Coherence Score:  0.3731624974915805


In [26]:
# Finding the optimum parameter values
def compute_coherence_values(corpus, dictionary, a, b):
    
    lda_model = gensim.models.LdaMulticore(corpus=corpus, id2word=id2word, num_topics=k, random_state=100, chunksize=100, passes=10, alpha=a, eta=b, per_word_topics=True)
    coherence_model_lda = CoherenceModel(model=lda_model, texts=data_lemmatized, dictionary=id2word, coherence='c_v')
    
    return coherence_model_lda.get_coherence()

compute_coherence_values(corpus,id2word,0.1,0.1)

0.3731624974915805

#### This describe the LDA model implementation after pre-processing. Commenting in progress...

In [27]:
# Topics range
import numpy as np
min_topics = 2
max_topics = 11
step_size = 1
topics_range = range(min_topics, max_topics, step_size)

alpha = list(np.arange(0.01, 1, 0.3))

print(len(topics_range))
print(topics_range)
print(len(alpha))
print(alpha)

9
range(2, 11)
4
[0.01, 0.31, 0.61, 0.9099999999999999]


In [28]:
num_of_docs = len(corpus)
corpus_sets = [#gensim.utils.ClippedCorpus(corpus, num_of_docs*0.25), 
               #gensim.utils.ClippedCorpus(corpus, num_of_docs*0.5), 
               gensim.utils.ClippedCorpus(corpus, num_of_docs*0.75), 
               corpus]
corpus_title = ['75% Corpus', '100% Corpus']

#print(len(corpus_sets))
corpus_title[1]
#print(num_of_docs)
300*0.75
#compute_coherence_values(corpus_sets[1],id2word,1,0.1,0.1)
#working = gensim.models.LdaMulticore(corpus=corpus_sets[1], id2word=id2word, num_topics=10, random_state=100, chunksize=100, passes=10, alpha=0.1, eta=0.1, per_word_topics=True)
#check = gensim.models.LdaMulticore(corpus=corpus_sets[0], id2word=id2word, num_topics=10, random_state=100, chunksize=100, passes=10, alpha=0.1, eta=0.1, per_word_topics=True)
#corpus_sets[0]
#print(len(corpus_sets[0]))

225.0

In [29]:
import numpy as np
import tqdm

# Topics range - to be removed (Why do we include this? LDA Model doesn't need to specify the number of topics)
min_topics = 2
max_topics = 11
step_size = 1
topics_range = range(min_topics, max_topics, step_size)

# Alpha parameter
alpha = list(np.arange(0.01, 1, 0.3))

# Beta parameter
beta = list(np.arange(0.01, 1, 0.3))

#Validation Sets
num_of_docs = len(corpus)
corpus_sets = [#gensim.utils.ClippedCorpus(corpus, 75), 
               #gensim.utils.ClippedCorpus(corpus, 150), 
               gensim.utils.ClippedCorpus(corpus, 225), 
               corpus]
corpus_title = ['75% Corpus', '100% Corpus']

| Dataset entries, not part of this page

-- ==== Sys2Proof/Laws/State.lean ====
section
/-! SUPPORT. One lemma for each field of the state and each named update that leaves it alone, and the reading of what an
update writes. -/

namespace Sys2Proof.Machine


/-! ### modSpindle -/

@[simp] theorem modSpindle_powered (n : Nat) (f : Spindle → Spindle) (s : State) : (modSpindle n f s).powered = s.powered := by unfold modSpindle; split <;> rfl
@[simp] theorem modSpindle_ps (n : Nat) (f : Spindle → Spindle) (s : State) : (modSpindle n f s).ps = s.ps := by unfold modSpindle; split <;> rfl
@[simp] theorem modSpindle_dc (n : Nat) (f : Spindle → Spindle) (s : State) : (modSpindle n f s).dc = s.dc := by unfold modSpindle; split <;> rfl
@[simp] theorem modSpindle_si (n : Nat) (f : Spindle → Spindle) (s : State) : (modSpindle n f s).si = s.si := by unfold modSpindle; split <;> rfl
@[simp] theorem modSpindle_pd (n : Nat) (f : Spindle → Spindle) (s : State) : (modSpindle n f s).pd = s.pd := by unfold modSpindle; split <;> rfl
@[simp] theorem modSpindle_df (n : Nat) (f : Spindle → Spindle) (s : State) : (modSpindle n f s).df = s.df := by unfold modSpindle; split <;> rfl
@[simp] theorem modSpindle_rm (n : Nat) (f : Spindle → Spindle) (s : State) : (modSpindle n f s).rm = s.rm := by unfold modSpindle; split <;> rfl
@[simp] theorem modSpindle_sa (n : Nat) (f : Spindle → Spindle) (s : State) : (modSpindle n f s).sa = s.sa := by unfold modSpindle; split <;> rfl
@[simp] theorem modSpindle_lc (n : Nat) (f : Spindle → Spindle) (s : State) : (modSpindle n f s).lc = s.lc := by unfold modSpindle; split <;> rfl
@[simp] theorem modSpindle_ml (n : Nat) (f : Spindle → Spindle) (s : State) : (modSpindle n f s).ml = s.ml := by unfold modSpindle; split <;> rfl
@[simp] theorem modSpindle_events (n : Nat) (f : Spindle → Spindle) (s : State) : (modSpindle n f s).events = s.events := by unfold modSpindle; split <;> rfl
@[simp] theorem modSpindle_overtaken (n : Nat) (f : Spindle → Spindle) (s : State) : (modSpindle n f s).overtaken = s.overtaken := by unfold modSpindle; split <;> rfl
@[simp] theorem modSpindle_freeCount (n : Nat) (f : Spindle → Spindle) (s : State) : (modSpindle n f s).freeCount = s.freeCount := by unfold modSpindle; split <;> rfl
@[simp] theorem modSpindle_pending (n : Nat) (f : Spindle → Spindle) (s : State) : (modSpindle n f s).pending = s.pending := by unfold modSpindle; split <;> rfl

/-! ### modAllSpindles -/

@[simp] theorem modAllSpindles_powered (f : Spindle → Spindle) (s : State) : (modAllSpindles f s).powered = s.powered := rfl
@[simp] theorem modAllSpindles_ps (f : Spindle → Spindle) (s : State) : (modAllSpindles f s).ps = s.ps := rfl
@[simp] theorem modAllSpindles_dc (f : Spindle → Spindle) (s : State) : (modAllSpindles f s).dc = s.dc := rfl
@[simp] theorem modAllSpindles_si (f : Spindle → Spindle) (s : State) : (modAllSpindles f s).si = s.si := rfl
@[simp] theorem modAllSpindles_pd (f : Spindle → Spindle) (s : State) : (modAllSpindles f s).pd = s.pd := rfl
@[simp] theorem modAllSpindles_df (f : Spindle → Spindle) (s : State) : (modAllSpindles f s).df = s.df := rfl
@[simp] theorem modAllSpindles_rm (f : Spindle → Spindle) (s : State) : (modAllSpindles f s).rm = s.rm := rfl
@[simp] theorem modAllSpindles_sa (f : Spindle → Spindle) (s : State) : (modAllSpindles f s).sa = s.sa := rfl
@[simp] theorem modAllSpindles_lc (f : Spindle → Spindle) (s : State) : (modAllSpindles f s).lc = s.lc := rfl
@[simp] theorem modAllSpindles_ml (f : Spindle → Spindle) (s : State) : (modAllSpindles f s).ml = s.ml := rfl
@[simp] theorem modAllSpindles_events (f : Spindle → Spindle) (s : State) : (modAllSpindles f s).events = s.events := rfl
@[simp] theorem modAllSpindles_overtaken (f : Spindle → Spindle) (s : State) : (modAllSpindles f s).overtaken = s.overtaken := rfl
@[simp] theorem modAllSpindles_freeCount (f : Spindle → Spindle) (s : State) : (modAllSpindles f s).freeCount = s.freeCount := rfl
@[simp] theorem modAllSpindles_pending (f : Spindle → Spindle) (s : State) : (modAllSpindles f s).pending = s.pending := rfl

model_results = {'Validation_Set':[],'Topics': [], 'Alpha': [], 'Beta': [], 'Coherence': []}

# Can take a long time to run 
x = len(topics_range)*len(alpha)*len(beta)*len(corpus_sets)
print(x)
pbar = tqdm.tqdm(total=x)

#iterate through validation corpuses
for i in range(0,len(corpus_sets)):
    #iterate through number of topics
    for k in topics_range:
        #iterate through alpha values
        for a in alpha:
            #iterate through beta values
            for b in beta:
                # get the coherence score for the given parameters
                cv = compute_coherence_values(corpus=corpus_sets[i], dictionary=id2word, a=a, b=b)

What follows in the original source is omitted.